I have written of California's history of being identified as (and here compared with) an island (An Island on the Land, Independence Day). While often believed literally over several centuries, this connection has, of course, proven to be mythical. One of the first expressions of this fantasy is contained in Garci Ordonez de Montalvo's  Las Sergas de Esplandian, Seville, 1510, where he locates California "on the right hand of the Indies...very close to the side of Terrestrial Paradise", and where the Californian black Amazons rode into battle on griffins led by their mighty Queen Calafia.

Swift knew of California, in the highly approximate way of the geographers of the 1700's, for he locates the Island of Glubbdubdrib, "somewhere east of Japan and west of California", as a place of sorcerers and magicians. In the skies above, the King of Laputa cruises over his dominions punishing rebellious behavior by his subjects through the simple expedient of parking his island, held aloft by a giant loadstone magnet, over the insurrectionist state, thus denying it rain and sunshine. Swift explains, "the island is made to rise and fall, and move from one place to another. For, with respect to that part of the earth over which the monarch presides, the stone is endued at one of its sides with an attractive power, and at the other with a repulsive." Thus we have transportation by magnetic levitation foretold, as used now in the high speed Maglev rail system.

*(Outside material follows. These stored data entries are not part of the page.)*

-- ==== Sys2Proof/Laws/PerInstr.lean ====
section
/-! SUPPORT. What is said of every instruction as syntax, one lemma for each constructor. The family `TableRow`: an instruction's word, masked as its row of
spec/30_encoding.md R75 says, is that row's match value. -/

namespace Sys2Proof.Laws.TableRow

/-- The mask and the match of an instruction's row in R75, written from the table and not from the encoder. -/
def row (i : Instr) : Word × Word :=
  match i with
  | .cls => (0xFFFF#16, 0x00E0#16)
  | .ret => (0xFFFF#16, 0x00EE#16)
  | .jp _ => (0xF000#16, 0x1000#16)
  | .call _ => (0xF000#16, 0x2000#16)
  | .seImm _ _ => (0xF000#16, 0x3000#16)
  | .sneImm _ _ => (0xF000#16, 0x4000#16)
  | .seReg _ _ => (0xF00F#16, 0x5000#16)
  | .ldImm _ _ => (0xF000#16, 0x6000#16)
  | .addImm _ _ => (0xF000#16, 0x7000#16)
  | .ldReg _ _ => (0xF00F#16, 0x8000#16)
  | .orReg _ _ => (0xF00F#16, 0x8001#16)
  | .andReg _ _ => (0xF00F#16, 0x8002#16)
  | .xorReg _ _ => (0xF00F#16, 0x8003#16)
  | .addReg _ _ => (0xF00F#16, 0x8004#16)
  | .subReg _ _ => (0xF00F#16, 0x8005#16)
  | .shr _ _ => (0xF00F#16, 0x8006#16)
  | .subn _ _ => (0xF00F#16, 0x8007#16)
  | .shl _ _ => (0xF00F#16, 0x800E#16)
  | .sneReg _ _ => (0xF00F#16, 0x9000#16)
  | .ldI _ => (0xF000#16, 0xA000#16)
  | .jpV0 _ => (0xF000#16, 0xB000#16)
  | .rnd _ _ => (0xF000#16, 0xC000#16)
  | .drw _ _ _ => (0xF000#16, 0xD000#16)
  | .skp _ => (0xF0FF#16, 0xE09E#16)
  | .sknp _ => (0xF0FF#16, 0xE0A1#16)
  | .ldVxDt _ => (0xF0FF#16, 0xF007#16)
  | .ldVxKey _ => (0xF0FF#16, 0xF00A#16)
  | .ldDtVx _ => (0xF0FF#16, 0xF015#16)
  | .ldStVx _ => (0xF0FF#16, 0xF018#16)
  | .addI _ => (0xF0FF#16, 0xF01E#16)
  | .ldF _ => (0xF0FF#16, 0xF029#16)
  | .ldB _ => (0xF0FF#16, 0xF033#16)
  | .storeRegs _ => (0xF0FF#16, 0xF055#16)
  | .loadRegs _ => (0xF0FF#16, 0xF065#16)

/-- A word belongs to the row of its instruction (R75). -/
def Statement (i : Instr) : Prop := encode i &&& (row i).1 = (row i).2

/-! ### The fixed bits of each format -/

theorem nnn_row (f : Nibble) (nnn : Addr12) : packNNN f nnn &&& 0xF000#16 = f.setWidth 16 <<< 12 := by
  ext i h; interval_cases i <;> simp [packNNN]

theorem xnn_row (f x : Nibble) (nn : Byte) : packXNN f x nn &&& 0xF000#16 = f.setWidth 16 <<< 12 := by
  ext i h; interval_cases i <;> simp [packXNN]

theorem xkk_row (f x : Nibble) (nn : Byte) :
    packXNN f x nn &&& 0xF0FF#16 = f.setWidth 16 <<< 12 ||| nn.setWidth 16 := by
  ext i h; interval_cases i <;> simp [packXNN]

theorem xy_row (f x y n : Nibble) : packXYN f x y n &&& 0xF00F#16 = f.setWidth 16 <<< 12 ||| n.setWidth 16 := by
  ext i h; interval_cases i <;> simp [packXYN]

theorem xyn_row (f x y n : Nibble) : packXYN f x y n &&& 0xF000#16 = f.setWidth 16 <<< 12 := by
  ext i h; interval_cases i <;> simp [packXYN]

/-! ### One lemma for each constructor -/

theorem cls : Statement .cls := rfl
theorem ret : Statement .ret := rfl
theorem jp (nnn : Addr12) : Statement (.jp nnn) := (nnn_row _ _).trans rfl
theorem call (nnn : Addr12) : Statement (.call nnn) := (nnn_row _ _).trans rfl
theorem seImm (x : Nibble) (nn : Byte) : Statement (.seImm x nn) := (xnn_row _ _ _).trans rfl
theorem sneImm (x : Nibble) (nn : Byte) : Statement (.sneImm x nn) := (xnn_row _ _ _).trans rfl
theorem seReg (x y : Nibble) : Statement (.seReg x y) := (xy_row _ _ _ _).trans rfl
theorem ldImm (x : Nibble) (nn : Byte) : Statement (.ldImm x nn) := (xnn_row _ _ _).trans rfl
theorem addImm (x : Nibble) (nn : Byte) : Statement (.addImm x nn) := (xnn_row _ _ _).trans rfl
theorem ldReg (x y : Nibble) : Statement (.ldReg x y) := (xy_row _ _ _ _).trans rfl
theorem orReg (x y : Nibble) : Statement (.orReg x y) := (xy_row _ _ _ _).trans rfl
theorem andReg (x y : Nibble) : Statement (.andReg x y) := (xy_row _ _ _ _).trans rfl
theorem xorReg (x y : Nibble) : Statement (.xorReg x y) := (xy_row _ _ _ _).trans rfl
theorem addReg (x y : Nibble) : Statement (.addReg x y) := (xy_row _ _ _ _).trans rfl
theorem subReg (x y : Nibble) : Statement (.subReg x y) := (xy_row _ _ _ _).trans rfl
theorem shr (x y : Nibble) : Statement (.shr x y) := (xy_row _ _ _ _).trans rfl
theorem subn (x y : Nibble) : Statement (.subn x y) := (xy_row _ _ _ _).trans rfl
theorem shl (x y : Nibble) : Statement (.shl x y) := (xy_row _ _ _ _).trans rfl
theorem sneReg (x y : Nibble) : Statement (.sneReg x y) := (xy_row _ _ _ _).trans rfl
theorem ldI (nnn : Addr12) : Statement (.ldI nnn) := (nnn_row _ _).trans rfl
theorem jpV0 (nnn : Addr12) : Statement (.jpV0 nnn) := (nnn_row _ _).trans rfl
theorem rnd (x : Nibble) (nn : Byte) : Statement (.rnd x nn) := (xnn_row _ _ _).trans rfl
theorem drw (x y n : Nibble) : Statement (.drw x y n) := (xyn_row _ _ _ _).trans rfl
theorem skp (x : Nibble) : Statement (.skp x) := (xkk_row _ _ _).trans rfl
theorem sknp (x : Nibble) : Statement (.sknp x) := (xkk_row _ _ _).trans rfl
theorem ldVxDt (x : Nibble) : Statement (.ldVxDt x) := (xkk_row _ _ _).trans rfl
theorem ldVxKey (x : Nibble) : Statement (.ldVxKey x) := (xkk_row _ _ _).trans rfl
theorem ldDtVx (x : Nibble) : Statement (.ldDtVx x) := (xkk_row _ _ _).trans rfl
theorem ldStVx (x : Nibble) : Statement (.ldStVx x) := (xkk_row _ _ _).trans rfl
theorem addI (x : Nibble) : Statement (.addI x) := (xkk_row _ _ _).trans rfl
theorem ldF (x : Nibble) : Statement (.ldF x) := (xkk_row _ _ _).trans rfl
theorem ldB (x : Nibble) : Statement (.ldB x) := (xkk_row _ _ _).trans rfl
theorem storeRegs (x : Nibble) : Statement (.storeRegs x) := (xkk_row _ _ _).trans rfl
theorem loadRegs (x : Nibble) : Statement (.loadRegs x) := (xkk_row _ _ _).trans rfl

end Sys2Proof.Laws.TableRow
end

Glubbdubdrib, we are informed, "is about one third as large as the Isle of Wight, and extremely fruitful: it is governed by the head of a certain tribe, who are all magicians. This tribe marries only among each other, and the eldest in succession is prince or governor". Swift then, by placing this phatasmogoric floating island and the lands beneath it somewhere between Japan and the Californian coast, establishes the region as a never-never land, unknowable and thus infinitely malleable in his literary imagination. Nordhoff references Laputa as a synecdoche for this same frontier of the strange and fantastic - qualities many believe California continues to uphold.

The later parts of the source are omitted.